- G. R. Blanco White in army uniform, c. 1918
- Born: 8 May 1883 Fulham, London, England
- Died: 26 March 1966 (aged 82) London, England
- Education: Trinity College, Cambridge
- Spouse: Amber Reeves ​(m. 1909)​
- Children: 3, including Thomas and Justin
- Relatives: Dusa McDuff (granddaughter) Caroline Humphrey (granddaughter) Conrad Waddington (son-in-law) Maud Pember Reeves (mother-in-law) William Pember Reeves (father-in-law)
- Allegiance: United Kingdom
- Service: Royal Garrison Artillery
- Conflicts: World War I

= G. R. Blanco White =

English judge

George Rivers Blanco White QC (8 May 1883 – 26 March 1966) was an English judge, Recorder of Croydon from 1940 to 1956, and a member of the Special Divorce Commission, from 1948 to 1957.

==Biography==
The son of Thomas and Margaret Elizabeth Blanco White, he was born in Fulham, London. He was educated at St Paul's School, London and Trinity College, Cambridge, from where he graduated second wrangler behind Arthur Eddington in 1904, and was awarded Smith's Prize in 1906. He was called to the bar at Lincoln's Inn in 1907.

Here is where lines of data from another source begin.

-- ==== Sys2Proof/Machine/Grid.lean ====
section
/-! DEFINITION. The sample grid (R244): rates, boundaries and their times. Boundary k of rate fs lies at G + k/fs; times are
compared exactly, in units of `Time` over fs. -/

namespace Sys2Proof.Machine

/-- 1 s as a `Time`. -/
def secondU : Time := ofNs 1000000000

/-- The first boundary at or after a time. -/
def boundaryFrom (s : State) (fs : Nat) (t : Time) : Int := ceilDiv ((t - s.audio.grid) * fs) secondU

/-- The last boundary at or before a time. -/
def boundaryUpTo (s : State) (fs : Nat) (t : Time) : Int := (t - s.audio.grid) * fs / secondU

/-- The time of a boundary, rounded down to a unit of `Time`. -/
def boundaryTime (s : State) (fs : Nat) (k : Int) : Time := s.audio.grid + k * secondU / fs

/-- Boundary k of rate fs lies before t + m/fs. -/
def boundaryBefore (s : State) (fs : Nat) (k : Int) (t : Time) (m : Int) : Bool :=
  k * secondU < (t - s.audio.grid) * fs + m * secondU

/-- Boundary k of rate fs lies after t + m/fs. -/
def boundaryAfter (s : State) (fs : Nat) (k : Int) (t : Time) (m : Int) : Bool :=
  (t - s.audio.grid) * fs + m * secondU < k * secondU

/-- The time of boundary k plus m periods, in whole ns, the fraction dropped. -/
def boundaryNs (s : State) (fs : Nat) (k m : Int) : Int := (s.audio.grid * fs + (k + m) * secondU) / (fs * nsU : Nat)

/-- The frequency offset in ppb of `edges` periods of a rate from one stamp to another, rounded to nearest (R163, R247). -/
def freqPpb (base : Nat) (t0 t : Time) (edges : Nat) : Int :=
  roundAway ((edges * secondU - base * (t - t0)) * 1000000000) (base * (t - t0).toNat)

/-- The phase of a stamp: from the nearest boundary of a rate's grid, in 2^-16 ns (R163, R247). -/
def phaseOf (s : State) (base : Nat) (t : Time) : Int :=
  let x := (t - s.audio.grid) * base
  roundAway (x - roundEarly x secondU.toNat * secondU) (base * (nsU / 65536))

end Sys2Proof.Machine
end

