-- ==== Sys2Proof/Machine/Mirror.lean ====
section
/-! DEFINITION. The commands of groups 0x06 and 0x07 (10): crosspoints, routes, buses, scenes and the Mirror of a tenant. -/

namespace Sys2Proof.Machine

/-! The swap grid (R288, R289). -/

/-- The rate of a tenant's swap grid. -/
def swapFs (s : State) (t : Nat) : Nat := fsOf (s.tenant t).mirror.family (s.tenant t).mirror.rate

/-- The boundary index of the last swap grid point at or before now. -/
def swapPoint (s : State) (t : Nat) : Int :=
  let b : Int := (s.tenant t).mirror.block
  boundaryUpTo s (swapFs s t) s.now / b * b

/-- The boundary index of the first swap grid point at or after now. -/
def swapNext (s : State) (t : Nat) : Int :=
  let b : Int := (s.tenant t).mirror.block
  ceilDiv (boundaryFrom s (swapFs s t) s.now) b * b

/-- A commit of the tenant waits for its boundary. -/
def commitPending (n : Tenant) : Bool := n.pend.any (fun p => atSwap p.cmd) || n.groups.any (fun g => g.committing || g.armed)

/-- A ramp or a cross-fade of the tenant runs. -/
def ramping (s : State) (t : Nat) : Bool :=
  s.prism.xps.any (fun x => x.owner = t && x.ramp.isSome) || s.prism.routes.any (fun x => x.owner = t && x.ramp.isSome)

/-! Crosspoints. -/

/-- A fraction in lowest terms. -/
def reduced (num : Int) (den : Nat) : Int × Nat :=
  let g := max 1 (Nat.gcd num.natAbs den)
  (num / g, den / g)

/-- A ramp from the gain last in force to what the crosspoint moves to, over L boundaries (R291). -/
def rampFrom (len : Nat) (old new : Xp) : Xp :=
  let (num, den) := match old.ramp with
    | none => (xpTarget old, 1)
    | some r => (r.num * r.len + (xpTarget old * r.den - r.num) * (r.step : Nat), r.den * r.len)
  let (num, den) := reduced num den
  { new with ramp := some { num, den, step := 0, len } }

/-- A crosspoint that exists and is not being cleared. -/
def xpLive (s : State) (src bus : Nat) : Bool :=
  s.prism.xps.any fun x => x.source = src && x.bus = bus && !x.clearing && x.dying.isNone

/-- A crosspoint still counted (R280). -/
def xpCounted (s : State) (src bus : Nat) : Bool := s.prism.xps.any fun x => x.source = src && x.bus = bus

/-- Set a crosspoint for tenant t (Note 1 of Table 10.11, R291): a new one ramps from 0, a changed gain from the gain in force. -/
def setXp (t : Nat) (s : State) (i : XpItem) : State :=
  let src := i.source.toNat
  let bus := i.bus.toNat
  let len := rampLen s t
  let code := i.gain.toInt
  if xpCounted s src bus then
    modPrism (fun m => { m with xps := m.xps.map fun x =>
      if x.source = src && x.bus = bus then
        (if x.code = code && !x.clearing && x.dying.isNone then { x with owner := t }
         else rampFrom len x { x with code, clearing := false, dying := none, owner := t })
      else x }) s
  else modPrism (fun m => { m with
    xps := m.xps ++ [{ source := src, bus, code, ramp := some { num := 0, den := 1, step := 0, len }, owner := t }] }) s

/-- Clear a crosspoint: it ramps to 0 and is then freed (R291). -/
def clearXp (t src bus : Nat) (s : State) : State :=
  modPrism (fun m => { m with xps := m.xps.map fun x =>
    if x.source = src && x.bus = bus && !x.clearing then rampFrom (rampLen s t) x { x with clearing := true } else x }) s

/-- The edge among buses from a source to a bus it feeds, by crosspoint or insert route (R275). -/
def busEdge (source sink : Nat) : List (Nat × Nat) :=
  if isInsert source && isInsert sink then [(source - 0x700, sink - 0x700)] else []

/-- The entries of an image, 8 bytes each. -/
def entriesIn (body : List Byte) (n : Nat) : List (List Byte) := (List.range n).map fun i => slice body (8 * i) 8

/-- The crosspoints that a command sets, as source and bus, and the routes it sets, as source and sink; those of a recall stand in the entries it
copied (Table 10.10). -/
def xpsSet (i : Instr) (copied : List Byte) : List (Nat × Nat) :=
  match i with
  | .prismXpSet _ l => l.map fun x => (x.source.toNat, x.bus.toNat)
  | .sceneRecall _ _ => ((entriesIn copied (copied.length / 8)).filter fun e => peekLe e 0 1 = 2).map fun e => (peekLe e 2 2, peekLe e 1 1)
  | _ => []
def routesSet (i : Instr) (copied : List Byte) : List (Nat × Nat) :=
  match i with
  | .prismRoute _ sink src _ => if src = 0xFFFF then [] else [(src.toNat, sink.toNat)]
  | .sceneRecall _ _ => ((entriesIn copied (copied.length / 8)).filter fun e => peekLe e 0 1 = 3).map fun e => (peekLe e 4 2, peekLe e 2 2)
  | _ => []

/-- The bus edges that a command adds. -/
def edgesSet (i : Instr) (copied : List Byte) : List (Nat × Nat) :=
  ((xpsSet i copied).flatMap fun x => busEdge x.1 (0x700 + x.2)) ++ (routesSet i copied).flatMap fun x => busEdge x.1 x.2

/-- The staged commands, and the pending ones that wait for a swap, with the bytes they copied. -/
def waitingCmds (s : State) : List (Instr × List Byte) :=
  s.tenants.flatMap fun n =>
    (n.groups.flatMap fun g => g.staged.map fun x => (x.cmd, x.copied)) ++ n.pend.map fun p => (p.cmd, p.copied)

/-- The edges among buses: those in force, a crosspoint or route that ramps out among them, and those of staged and pending commands (R275, log
entry 130). -/
def busEdges (s : State) : List (Nat × Nat) :=
  (s.prism.xps.flatMap fun x => busEdge x.source (0x700 + x.bus)) ++
  (s.prism.routes.flatMap fun x => (x.source.toList ++ x.old.toList).flatMap fun id => busEdge id x.sink) ++
  (waitingCmds s).flatMap fun x => edgesSet x.1 x.2

/-- The nodes reached from some by up to k edges. -/
def reachGo (edges : List (Nat × Nat)) : Nat → List Nat → List Nat
  | 0, l => l
  | k + 1, l =>
    let new := ((edges.filter fun e => l.contains e.1 && !l.contains e.2).map fun e => e.2).eraseDups
    if new = [] then l else reachGo edges k (l ++ new)

/-- An edge from bus a to bus b would close a cycle. -/
def closesCycle (edges : List (Nat × Nat)) (a b : Nat) : Bool := (reachGo edges 128 [b]).contains a

/-- Edges, one after another, of which one closes a cycle. -/
def anyCycle : List (Nat × Nat) → List (Nat × Nat) → Bool
  | _, [] => false
  | edges, e :: l => closesCycle edges e.1 e.2 || anyCycle (e :: edges) l

/-- The new crosspoints that a command asks for. -/
def newXps (s : State) (i : Instr) (copied : List Byte) : List (Nat × Nat) :=
  ((xpsSet i copied).filter fun x => !xpCounted s x.1 x.2).eraseDups

/-- The buses that get an insert route from a command and have none. -/
def newInserts (s : State) (i : Instr) (copied : List Byte) : List Nat :=
  (((routesSet i copied).filter fun x => isInsert x.2 && !(s.prism.routes.any fun y => y.sink = x.2)).map fun x => x.2 - 0x700).eraseDups

/-- The crosspoints and the insert routes that staged and pending commands reserve, one list for each command (R280). -/
def reservedXps (s : State) : List (Nat × Nat) := (waitingCmds s).flatMap fun x => newXps s x.1 x.2
def reservedInserts (s : State) : List Nat := (waitingCmds s).flatMap fun x => newInserts s x.1 x.2

/-- Contributions of a bus: crosspoints plus the insert route (R280). -/
def contribs (s : State) (b : Nat) : Nat :=
  (s.prism.xps.filter fun x => x.bus = b).length + bit (s.prism.routes.any fun x => x.sink = 0x700 + b)

/-- What a command adds goes beyond 8,192 crosspoints in total or 256 contributions to a bus (R280). -/
def xpOverflow (s : State) (i : Instr) (copied : List Byte) : Bool :=
  let new := newXps s i copied
  let held := reservedXps s
  let ins := newInserts s i copied
  let buses := (held ++ new).map (fun x => x.2) ++ reservedInserts s ++ ins
  (new ≠ [] && decide (8192 < s.prism.xps.length + held.length + new.length)) ||
    (new.map (fun x => x.2) ++ ins).any fun b => 256 < contribs s b + buses.count b

def prismXpSetM (r : Req) (l : List XpItem) : Meaning where
  checks := fun s =>
    [(.range, l = [] || 64 < l.length || l.any (fun i => !gainValid i.gain) || anyCycle (busEdges s) (edgesSet (.prismXpSet r l) [])),
     (.noResource, xpOverflow s (.prismXpSet r l) [])]
  effect := fun _ s => (l.foldl (setXp r.tenant.val) s, .ok, [])

def execPrismXpSet (r : Req) (l : List XpItem) (s : State) : Out := fin (submit (.prismXpSet r l) (prismXpSetM r l) s)

def prismXpClearM (r : Req) (l : List XpKey) : Meaning where
  checks := fun s => [(.range, l = [] || 64 < l.length || l.any fun i => !xpLive s i.source.toNat i.bus.toNat)]
  effect := fun _ s => (l.foldl (fun s i => clearXp r.tenant.val i.source.toNat i.bus.toNat s) s, .ok, [])

def execPrismXpClear (r : Req) (l : List XpKey) (s : State) : Out :=
  fin (submit (.prismXpClear r l) (prismXpClearM r l) s)

def prismDirectGainM (src : Half) (bus : Byte) (gain : Half) : Meaning where
  checks := fun s => [(.range, !gainValid gain || !xpLive s src.toNat bus.toNat)]
  effect := fun _ s =>
    (modPrism (fun m => { m with xps := m.xps.map fun x =>
      if x.source = src.toNat && x.bus = bus.toNat then { x with code := gain.toInt, ramp := none } else x }) s, .ok, [])

def execPrismDirectGain (r : Req) (src : Half) (bus : Byte) (gain : Half) (s : State) : Out :=
  fin (submit (.prismDirectGain r src bus gain) (prismDirectGainM src bus gain) s)

/-! Input classes (R276, R279). -/

/-- CLASS and WIND of a source are out of range (Tables 10.3 and 10.12). -/
def badClass (src : Nat) (cls wind : Byte) : Bool :=
  0x77F < src || 2 < cls.toNat || (if cls = 2 then 4 < wind.toNat else wind ≠ 0) || (0x700 ≤ src && cls ≠ 0)

/-- A class change of a source begins its fade-out, from the present gain (R279, R259); a source that no unit carries has no samples to fade, and
takes its class at once (log entry 131). -/
def changeClass (src cls wind : Nat) (s : State) : State :=
  let q := (assoc s.prism.classes src).getD {}
  if (q.change.getD (q.cls, q.wind)) = (cls, wind) then s
  else if (sourceFs s src).isNone then modPrism (fun m => { m with classes := assocSet m.classes src { cls, wind } }) s
  else
    let fade := match q.fade with
      | none => 0
      | some i => if i < 64 then i else 127 - i
    modPrism (fun m => { m with classes := assocSet m.classes src { q with change := some (cls, wind), fade := some fade } }) s

def prismInputClassM (src : Half) (cls wind : Byte) : Meaning where
  checks := fun _ => [(.range, badClass src.toNat cls wind)]
  effect := fun _ s => (changeClass src.toNat cls.toNat wind.toNat s, .ok, [])

def execPrismInputClass (r : Req) (src : Half) (cls wind : Byte) (s : State) : Out :=
  fin (submit (.prismInputClass r src cls wind) (prismInputClassM src cls wind) s)

/-! Routes (R272, R292). -/

/-- Give a sink a source or none: a cross-fade from its present source, or with CUT the new source alone (R292). -/
def setRoute (t sink : Nat) (source : Option Nat) (cut : Bool) (s : State) : State :=
  let old := s.prism.routes.find? fun x => x.sink = sink
  let rest := s.prism.routes.filter fun x => x.sink ≠ sink
  let fresh : Route := match old with
    | some x =>
      if x.source = source && x.dying.isNone then { x with cut, owner := t }
      else { sink, source, cut, old := x.source, ramp := if cut then none else some (0, rampLen s t), owner := t }
    | none => { sink, source, cut, ramp := if cut then none else some (0, rampLen s t), owner := t }
  let gone := fresh.source.isNone && (fresh.ramp.isNone || old.isNone)
  modPrism (fun m => { m with routes := if gone then rest else rest ++ [fresh] }) s

def prismRouteM (r : Req) (sink source : Half) (flags : Byte) : Meaning where
  checks := fun s =>
    [(.range, anyCycle (busEdges s) (edgesSet (.prismRoute r sink source flags) [])),
     (.noResource, xpOverflow s (.prismRoute r sink source flags) [])]
  effect := fun _ s =>
    (setRoute r.tenant.val sink.toNat (if source = 0xFFFF then none else some source.toNat) (flags.getLsbD 0) s, .ok, [])

def execPrismRoute (r : Req) (sink source : Half) (flags : Byte) (s : State) : Out :=
  fin (submit (.prismRoute r sink source flags) (prismRouteM r sink source flags) s)

/-! Buses (R286, R297). -/

/-- A bus has a contribution or feeds a route or crosspoint (Note 2 of Table 10.11). -/
def busInUse (s : State) (b : Nat) : Bool :=
  0 < contribs s b || s.prism.xps.any (fun x => x.source = 0x700 + b) ||
    s.prism.routes.any (fun x => x.source = some (0x700 + b) || x.old = some (0x700 + b))

/-- A bus configured: in auto mode it keeps the range in force, STEPS restarts (R286, R297). -/
def configBus (b family rate mode range : Nat) (s : State) : State :=
  let s := if mode = 1 then s else setRange b range s
  modBus b (fun q => { q with family, rate, auto := mode = 1, below := 0, steps := 0 }) s

def prismBusConfigM (bus family rate mode range : Byte) : Meaning where
  checks := fun s =>
    let q := s.bus bus.toNat
    [(.range, 1 < family.toNat || 2 < rate.toNat || 1 < mode.toNat || 2 < range.toNat),
     (.busy, (family.toNat ≠ q.family || rate.toNat ≠ q.rate) && busInUse s bus.toNat)]
  effect := fun _ s => (configBus bus.toNat family.toNat rate.toNat mode.toNat range.toNat s, .ok, [])

def execPrismBusConfig (r : Req) (bus family rate mode range : Byte) (s : State) : Out :=
  fin (submit (.prismBusConfig r bus family rate mode range) (prismBusConfigM bus family rate mode range) s)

On 7 May 1909, he married Amber Reeves, feminist writer, scholar and campaigner. She was the daughter of William Pember Reeves and his wife Maud Pember Reeves. She bore a daughter Anna-Jane in December that year whose biological father was the author H. G. Wells (though Blanco White was Anna's legal father). The Blanco Whites later had a daughter, Margaret Justin Blanco White (1911–2001), who became an architect, and a son Thomas Blanco White (1915–2006), a patent lawyer. Through Margaret he was the grandfather of anthropologist Caroline Humphrey and mathematician Dusa McDuff.

He served in World War I with the Royal Garrison Artillery. He stood for the Labour Party at the 1929 Holland with Boston by-election, coming second to Liberal James Blindell.

He was made King's Counsel in 1936. He became a Bencher of Lincoln's Inn in 1940 in replacement of Henry Chartres Biron. He died in London in 1966 and received obituaries in The Times and The Guardian.